(Collected data)
***
-- ==== Sys2Proof/Laws/State.lean ====
section
/-! SUPPORT. One lemma per field for the plain updates of State, each true by unfolding. -/

namespace Sys2Proof.Machine

/-! ## Time passing (`State.elapse`) -/

@[simp] theorem State.elapse_setup (n : Nat) (s : State) :
    (s.elapse n).setup = s.setup := rfl

@[simp] theorem State.elapse_timing (n : Nat) (s : State) :
    (s.elapse n).timing = s.timing.elapse n := rfl

@[simp] theorem State.elapse_measured (n : Nat) (s : State) :
    (s.elapse n).measured = s.measured := rfl

@[simp] theorem State.elapse_heads (n : Nat) (s : State) :
    (s.elapse n).heads = s.heads := rfl

@[simp] theorem State.elapse_monitor (n : Nat) (s : State) :
    (s.elapse n).monitor = s.monitor.map (·.elapse n) := rfl

@[simp] theorem State.elapse_mesh (n : Nat) (s : State) :
    (s.elapse n).mesh = s.mesh.map (·.elapse n) := rfl

@[simp] theorem State.elapse_seams (n : Nat) (s : State) :
    (s.elapse n).seams = s.seams := rfl

@[simp] theorem State.elapse_published (n : Nat) (s : State) :
    (s.elapse n).published = s.published := rfl

@[simp] theorem State.elapse_curves (n : Nat) (s : State) :
    (s.elapse n).curves = s.curves := rfl

@[simp] theorem State.elapse_live (n : Nat) (s : State) :
    (s.elapse n).live = s.live := rfl

@[simp] theorem State.elapse_staged (n : Nat) (s : State) :
    (s.elapse n).staged = s.staged := rfl

@[simp] theorem State.elapse_views (n : Nat) (s : State) :
    (s.elapse n).views = s.views := rfl

@[simp] theorem State.elapse_source (n : Nat) (s : State) :
    (s.elapse n).source = { s.source with lossTimer := s.source.lossTimer.map (· + n) } := rfl

@[simp] theorem State.elapse_buffers (n : Nat) (s : State) :
    (s.elapse n).buffers = s.buffers := rfl

@[simp] theorem State.elapse_dropped (n : Nat) (s : State) :
    (s.elapse n).dropped = s.dropped := rfl

@[simp] theorem State.elapse_repeated (n : Nat) (s : State) :
    (s.elapse n).repeated = s.repeated := rfl

@[simp] theorem State.elapse_broken (n : Nat) (s : State) :
    (s.elapse n).broken = s.broken := rfl

@[simp] theorem State.elapse_baud (n : Nat) (s : State) :
    (s.elapse n).baud = s.baud := rfl

@[simp] theorem State.elapse_ports (n : Nat) (s : State) :
    (s.elapse n).ports = s.ports.map (·.elapse n) := rfl

@[simp] theorem State.elapse_queue (n : Nat) (s : State) :
    (s.elapse n).queue = s.queue := rfl

@[simp] theorem State.elapse_inHand (n : Nat) (s : State) :
    (s.elapse n).inHand = s.inHand := rfl

@[simp] theorem State.elapse_startCode (n : Nat) (s : State) :
    (s.elapse n).startCode = s.startCode := rfl

@[simp] theorem State.elapse_startPhase (n : Nat) (s : State) :
    (s.elapse n).startPhase = s.startPhase := rfl

@[simp] theorem State.elapse_stored (n : Nat) (s : State) :
    (s.elapse n).stored = s.stored := rfl

@[simp] theorem State.elapse_save (n : Nat) (s : State) :
    (s.elapse n).save = s.save := rfl

@[simp] theorem State.elapse_image (n : Nat) (s : State) :
    (s.elapse n).image = s.image := rfl

@[simp] theorem State.elapse_abortedOp (n : Nat) (s : State) :
    (s.elapse n).abortedOp = s.abortedOp := rfl

@[simp] theorem State.elapse_flashTimer (n : Nat) (s : State) :
    (s.elapse n).flashTimer = s.flashTimer.map (· + n) := rfl

@[simp] theorem State.elapse_flash (n : Nat) (s : State) :
    (s.elapse n).flash = s.flash := rfl

@[simp] theorem State.elapse_pending (n : Nat) (s : State) :
    (s.elapse n).pending = s.pending := rfl

/-! ## A notice raised (`State.raise`) -/

@[simp] theorem State.raise_setup (n : Notice) (s : State) :
    (s.raise n).setup = s.setup := rfl

@[simp] theorem State.raise_timing (n : Notice) (s : State) :
    (s.raise n).timing = s.timing := rfl

@[simp] theorem State.raise_measured (n : Notice) (s : State) :
    (s.raise n).measured = s.measured := rfl

@[simp] theorem State.raise_heads (n : Notice) (s : State) :
    (s.raise n).heads = s.heads := rfl

@[simp] theorem State.raise_monitor (n : Notice) (s : State) :
    (s.raise n).monitor = s.monitor := rfl

@[simp] theorem State.raise_mesh (n : Notice) (s : State) :
    (s.raise n).mesh = s.mesh := rfl

@[simp] theorem State.raise_seams (n : Notice) (s : State) :
    (s.raise n).seams = s.seams := rfl

@[simp] theorem State.raise_published (n : Notice) (s : State) :
    (s.raise n).published = s.published := rfl

@[simp] theorem State.raise_curves (n : Notice) (s : State) :
    (s.raise n).curves = s.curves := rfl

@[simp] theorem State.raise_live (n : Notice) (s : State) :
    (s.raise n).live = s.live := rfl

@[simp] theorem State.raise_staged (n : Notice) (s : State) :
    (s.raise n).staged = s.staged := rfl

@[simp] theorem State.raise_views (n : Notice) (s : State) :
    (s.raise n).views = s.views := rfl

@[simp] theorem State.raise_source (n : Notice) (s : State) :
    (s.raise n).source = s.source := rfl

@[simp] theorem State.raise_buffers (n : Notice) (s : State) :
    (s.raise n).buffers = s.buffers := rfl

@[simp] theorem State.raise_dropped (n : Notice) (s : State) :
    (s.raise n).dropped = s.dropped := rfl

@[simp] theorem State.raise_repeated (n : Notice) (s : State) :
    (s.raise n).repeated = s.repeated := rfl

@[simp] theorem State.raise_broken (n : Notice) (s : State) :
    (s.raise n).broken = s.broken := rfl

@[simp] theorem State.raise_baud (n : Notice) (s : State) :
    (s.raise n).baud = s.baud := rfl

@[simp] theorem State.raise_ports (n : Notice) (s : State) :
    (s.raise n).ports = s.ports.map (·.raise n) := rfl

@[simp] theorem State.raise_queue (n : Notice) (s : State) :
    (s.raise n).queue = s.queue := rfl

@[simp] theorem State.raise_inHand (n : Notice) (s : State) :
    (s.raise n).inHand = s.inHand := rfl

@[simp] theorem State.raise_startCode (n : Notice) (s : State) :
    (s.raise n).startCode = s.startCode := rfl

@[simp] theorem State.raise_startPhase (n : Notice) (s : State) :
    (s.raise n).startPhase = s.startPhase := rfl

@[simp] theorem State.raise_stored (n : Notice) (s : State) :
    (s.raise n).stored = s.stored := rfl

@[simp] theorem State.raise_save (n : Notice) (s : State) :
    (s.raise n).save = s.save := rfl

@[simp] theorem State.raise_image (n : Notice) (s : State) :
    (s.raise n).image = s.image := rfl

@[simp] theorem State.raise_abortedOp (n : Notice) (s : State) :
    (s.raise n).abortedOp = s.abortedOp := rfl

@[simp] theorem State.raise_flashTimer (n : Notice) (s : State) :
    (s.raise n).flashTimer = s.flashTimer := rfl

@[simp] theorem State.raise_flash (n : Notice) (s : State) :
    (s.raise n).flash = s.flash := rfl

@[simp] theorem State.raise_pending (n : Notice) (s : State) :
    (s.raise n).pending = s.pending := rfl

/-! ## A reply entered (`State.enter`) -/

@[simp] theorem State.enter_setup (p : Port) (r : Reply) (s : State) :
    (s.enter p r).setup = s.setup := rfl

@[simp] theorem State.enter_timing (p : Port) (r : Reply) (s : State) :
    (s.enter p r).timing = s.timing := rfl

@[simp] theorem State.enter_measured (p : Port) (r : Reply) (s : State) :
    (s.enter p r).measured = s.measured := rfl

@[simp] theorem State.enter_heads (p : Port) (r : Reply) (s : State) :
    (s.enter p r).heads = s.heads := rfl

@[simp] theorem State.enter_monitor (p : Port) (r : Reply) (s : State) :
    (s.enter p r).monitor = s.monitor := rfl

@[simp] theorem State.enter_mesh (p : Port) (r : Reply) (s : State) :
    (s.enter p r).mesh = s.mesh := rfl

@[simp] theorem State.enter_seams (p : Port) (r : Reply) (s : State) :
    (s.enter p r).seams = s.seams := rfl

@[simp] theorem State.enter_published (p : Port) (r : Reply) (s : State) :
    (s.enter p r).published = s.published := rfl

@[simp] theorem State.enter_curves (p : Port) (r : Reply) (s : State) :
    (s.enter p r).curves = s.curves := rfl

@[simp] theorem State.enter_live (p : Port) (r : Reply) (s : State) :
    (s.enter p r).live = s.live := rfl

@[simp] theorem State.enter_staged (p : Port) (r : Reply) (s : State) :
    (s.enter p r).staged = s.staged := rfl

@[simp] theorem State.enter_views (p : Port) (r : Reply) (s : State) :
    (s.enter p r).views = s.views := rfl

@[simp] theorem State.enter_source (p : Port) (r : Reply) (s : State) :
    (s.enter p r).source = s.source := rfl

@[simp] theorem State.enter_buffers (p : Port) (r : Reply) (s : State) :
    (s.enter p r).buffers = s.buffers := rfl

@[simp] theorem State.enter_dropped (p : Port) (r : Reply) (s : State) :
    (s.enter p r).dropped = s.dropped := rfl

@[simp] theorem State.enter_repeated (p : Port) (r : Reply) (s : State) :
    (s.enter p r).repeated = s.repeated := rfl

@[simp] theorem State.enter_broken (p : Port) (r : Reply) (s : State) :
    (s.enter p r).broken = s.broken := rfl

@[simp] theorem State.enter_baud (p : Port) (r : Reply) (s : State) :
    (s.enter p r).baud = s.baud := rfl

@[simp] theorem State.enter_ports (p : Port) (r : Reply) (s : State) :
    (s.enter p r).ports = s.ports.set p { s.ports.get p with replies := (s.ports.get p).replies ++ [r] } := rfl

@[simp] theorem State.enter_queue (p : Port) (r : Reply) (s : State) :
    (s.enter p r).queue = s.queue := rfl

@[simp] theorem State.enter_inHand (p : Port) (r : Reply) (s : State) :
    (s.enter p r).inHand = s.inHand := rfl

@[simp] theorem State.enter_startCode (p : Port) (r : Reply) (s : State) :
    (s.enter p r).startCode = s.startCode := rfl

@[simp] theorem State.enter_startPhase (p : Port) (r : Reply) (s : State) :
    (s.enter p r).startPhase = s.startPhase := rfl

@[simp] theorem State.enter_stored (p : Port) (r : Reply) (s : State) :
    (s.enter p r).stored = s.stored := rfl

@[simp] theorem State.enter_save (p : Port) (r : Reply) (s : State) :
    (s.enter p r).save = s.save := rfl

@[simp] theorem State.enter_image (p : Port) (r : Reply) (s : State) :
    (s.enter p r).image = s.image := rfl

@[simp] theorem State.enter_abortedOp (p : Port) (r : Reply) (s : State) :
    (s.enter p r).abortedOp = s.abortedOp := rfl

@[simp] theorem State.enter_flashTimer (p : Port) (r : Reply) (s : State) :
    (s.enter p r).flashTimer = s.flashTimer := rfl

@[simp] theorem State.enter_flash (p : Port) (r : Reply) (s : State) :
    (s.enter p r).flash = s.flash := rfl

@[simp] theorem State.enter_pending (p : Port) (r : Reply) (s : State) :
    (s.enter p r).pending = s.pending := rfl

/-! ## An assembler written (`State.setAssembler`) -/

@[simp] theorem State.setAssembler_setup (p : Port) (a : Assembler) (s : State) :
    (s.setAssembler p a).setup = s.setup := rfl

@[simp] theorem State.setAssembler_timing (p : Port) (a : Assembler) (s : State) :
    (s.setAssembler p a).timing = s.timing := rfl

@[simp] theorem State.setAssembler_measured (p : Port) (a : Assembler) (s : State) :
    (s.setAssembler p a).measured = s.measured := rfl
***
What the exercise asks:
Your answer should consist only of the lines above between the line holding "theorem State.elapse_pending (n" and the line holding "theorem State.raise_curves (n", inclusive, each transcribed exactly.

Answer area:
@[simp] theorem State.elapse_pending (n : Nat) (s : State) :
    (s.elapse n).pending = s.pending := rfl

/-! ## A notice raised (`State.raise`) -/

@[simp] theorem State.raise_setup (n : Notice) (s : State) :
    (s.raise n).setup = s.setup := rfl

@[simp] theorem State.raise_timing (n : Notice) (s : State) :
    (s.raise n).timing = s.timing := rfl

@[simp] theorem State.raise_measured (n : Notice) (s : State) :
    (s.raise n).measured = s.measured := rfl

@[simp] theorem State.raise_heads (n : Notice) (s : State) :
    (s.raise n).heads = s.heads := rfl

@[simp] theorem State.raise_monitor (n : Notice) (s : State) :
    (s.raise n).monitor = s.monitor := rfl

@[simp] theorem State.raise_mesh (n : Notice) (s : State) :
    (s.raise n).mesh = s.mesh := rfl

@[simp] theorem State.raise_seams (n : Notice) (s : State) :
    (s.raise n).seams = s.seams := rfl

@[simp] theorem State.raise_published (n : Notice) (s : State) :
    (s.raise n).published = s.published := rfl

@[simp] theorem State.raise_curves (n : Notice) (s : State) :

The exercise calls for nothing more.